(Beginning of Supplied material)

/-- pd[i] ← f D A B; D is read where `rdD` says so. -/
def vec3 (ok rdD : Bool) (size cost : Nat) (f : Word32 → Word → Word → Word → Word × BitVec 4) (d a b : BitVec 5)
    (s : State) : Out :=
  vecIssue ok [ptrField 0 d, ptrField 1 a, ptrField 2 b] [dstStrm d size rdD, srcStrm a size, srcStrm b size] size
    (size / 4) cost 0 (eachElem f) s

/-- pd[i] ← f A. -/
def vec2 (ok : Bool) (dsize asize cost : Nat) (f : Word32 → Word → Word × BitVec 4) (d a : BitVec 5) (s : State) :
    Out :=
  vecIssue ok [ptrField 0 d, ptrField 1 a] [dstStrm d dsize false, srcStrm a asize] (max dsize asize)
    (max dsize asize / 4) cost 0 (eachElem fun vs _ x _ => f vs x) s

/-! ## Arithmetic, compare and select (R178-R181) -/

/-- A type is floating point; its element size; its format. -/
def vtFloat (ty : BitVec 2) : Bool := ty.toNat < 2
def vtSize (ty : BitVec 2) : Nat := if ty = 0 then 8 else 4

/-- An integer element, signed or unsigned (R180). -/
def vtInt (ty : BitVec 2) (x : Word) : Int := if ty = 2 then (x.setWidth 32).toInt else (x.setWidth 32).toNat

/-- The low 32 bits of an integer element. -/
def lo32 (x : Word) : Word := zext (x.setWidth 32)

/-- A float op or an integer op, by type. -/
def byType (ty : BitVec 2) (f : Fmt → FVal → FVal → FVal → Nat × BitVec 4) (g : Word → Word → Word → Word)
    (dd a b : Word) : Word × BitVec 4 :=
  if vtFloat ty then
    let F := fmtOf ty
    fpReg (f F (fpVal F dd) (fpVal F a) (fpVal F b))
  else (lo32 (g dd a b), 0)

def execVadd (d a b : BitVec 5) (rm : BitVec 3) (ty : BitVec 2) (s : State) : Out :=
  vec3 (vrmOk rm ty) false (vtSize ty) 1 (fun vs =>
    byType ty (fun F _ x y => addV F (modeOf rm vs) false x y) fun _ x y => x + y) d a b s

/-- A − B is A + (−B) with a NaN as it stands (R94). -/
def execVsub (d a b : BitVec 5) (rm : BitVec 3) (ty : BitVec 2) (s : State) : Out :=
  vec3 (vrmOk rm ty) false (vtSize ty) 1 (fun vs =>
    byType ty (fun F _ x y => addV F (modeOf rm vs) false x y.flip) fun _ x y => x - y) d a b s

def execVmul (d a b : BitVec 5) (rm : BitVec 3) (ty : BitVec 2) (s : State) : Out :=
  vec3 (vrmOk rm ty) false (vtSize ty) 1 (fun vs =>
    byType ty (fun F _ x y => mulV F (modeOf rm vs) false x y) fun _ x y => x * y) d a b s

def execVmac (d a b : BitVec 5) (rm : BitVec 3) (ty : BitVec 2) (s : State) : Out :=
  vec3 (vrmOk rm ty) true (vtSize ty) 1 (fun vs =>
    byType ty (fun F z x y => fmaV F (modeOf rm vs) false x y z) fun z x y => x * y + z) d a b s

def execVdiv (d a b : BitVec 5) (rm : BitVec 3) (ty : BitVec 1) (s : State) : Out :=
  let F := fmtOf (ty.setWidth 2)
  vec3 (rmOk rm) false (vtSize (ty.setWidth 2)) 4 (fun vs _ x y =>
    fpReg (divV F (modeOf rm vs) (fpVal F x) (fpVal F y))) d a b s

def execVsqrt (d a : BitVec 5) (rm : BitVec 3) (ty : BitVec 1) (s : State) : Out :=
  let F := fmtOf (ty.setWidth 2)
  let z := vtSize (ty.setWidth 2)
  vec2 (rmOk rm) z z 4 (fun vs x => fpReg (sqrtV F (modeOf rm vs) (fpVal F x))) d a s

/-- The lesser or greater of two elements (R131, R180). -/
def vminmax (big : Bool) (ty : BitVec 2) (x y : Word) : Word × BitVec 4 :=
  if vtFloat ty then fpReg (minmaxV (fmtOf ty) big (fpBits (fmtOf ty) x) (fpBits (fmtOf ty) y))
  else
    let first := if big then vtInt ty y ≤ vtInt ty x else vtInt ty x ≤ vtInt ty y
    (lo32 (if first then x else y), 0)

(End of Supplied material)

■ Task brief: Write the opening line of the data above and every line after it, exactly, stopping once you have written the line with "select (R178-R181) -/".

■ Answer to this exercise:
/-- pd[i] ← f D A B; D is read where `rdD` says so. -/
def vec3 (ok rdD : Bool) (size cost : Nat) (f : Word32 → Word → Word → Word → Word × BitVec 4) (d a b : BitVec 5)
    (s : State) : Out :=
  vecIssue ok [ptrField 0 d, ptrField 1 a, ptrField 2 b] [dstStrm d size rdD, srcStrm a size, srcStrm b size] size
    (size / 4) cost 0 (eachElem f) s

/-- pd[i] ← f A. -/
def vec2 (ok : Bool) (dsize asize cost : Nat) (f : Word32 → Word → Word × BitVec 4) (d a : BitVec 5) (s : State) :
    Out :=
  vecIssue ok [ptrField 0 d, ptrField 1 a] [dstStrm d dsize false, srcStrm a asize] (max dsize asize)
    (max dsize asize / 4) cost 0 (eachElem fun vs _ x _ => f vs x) s

/-! ## Arithmetic, compare and select (R178-R181) -/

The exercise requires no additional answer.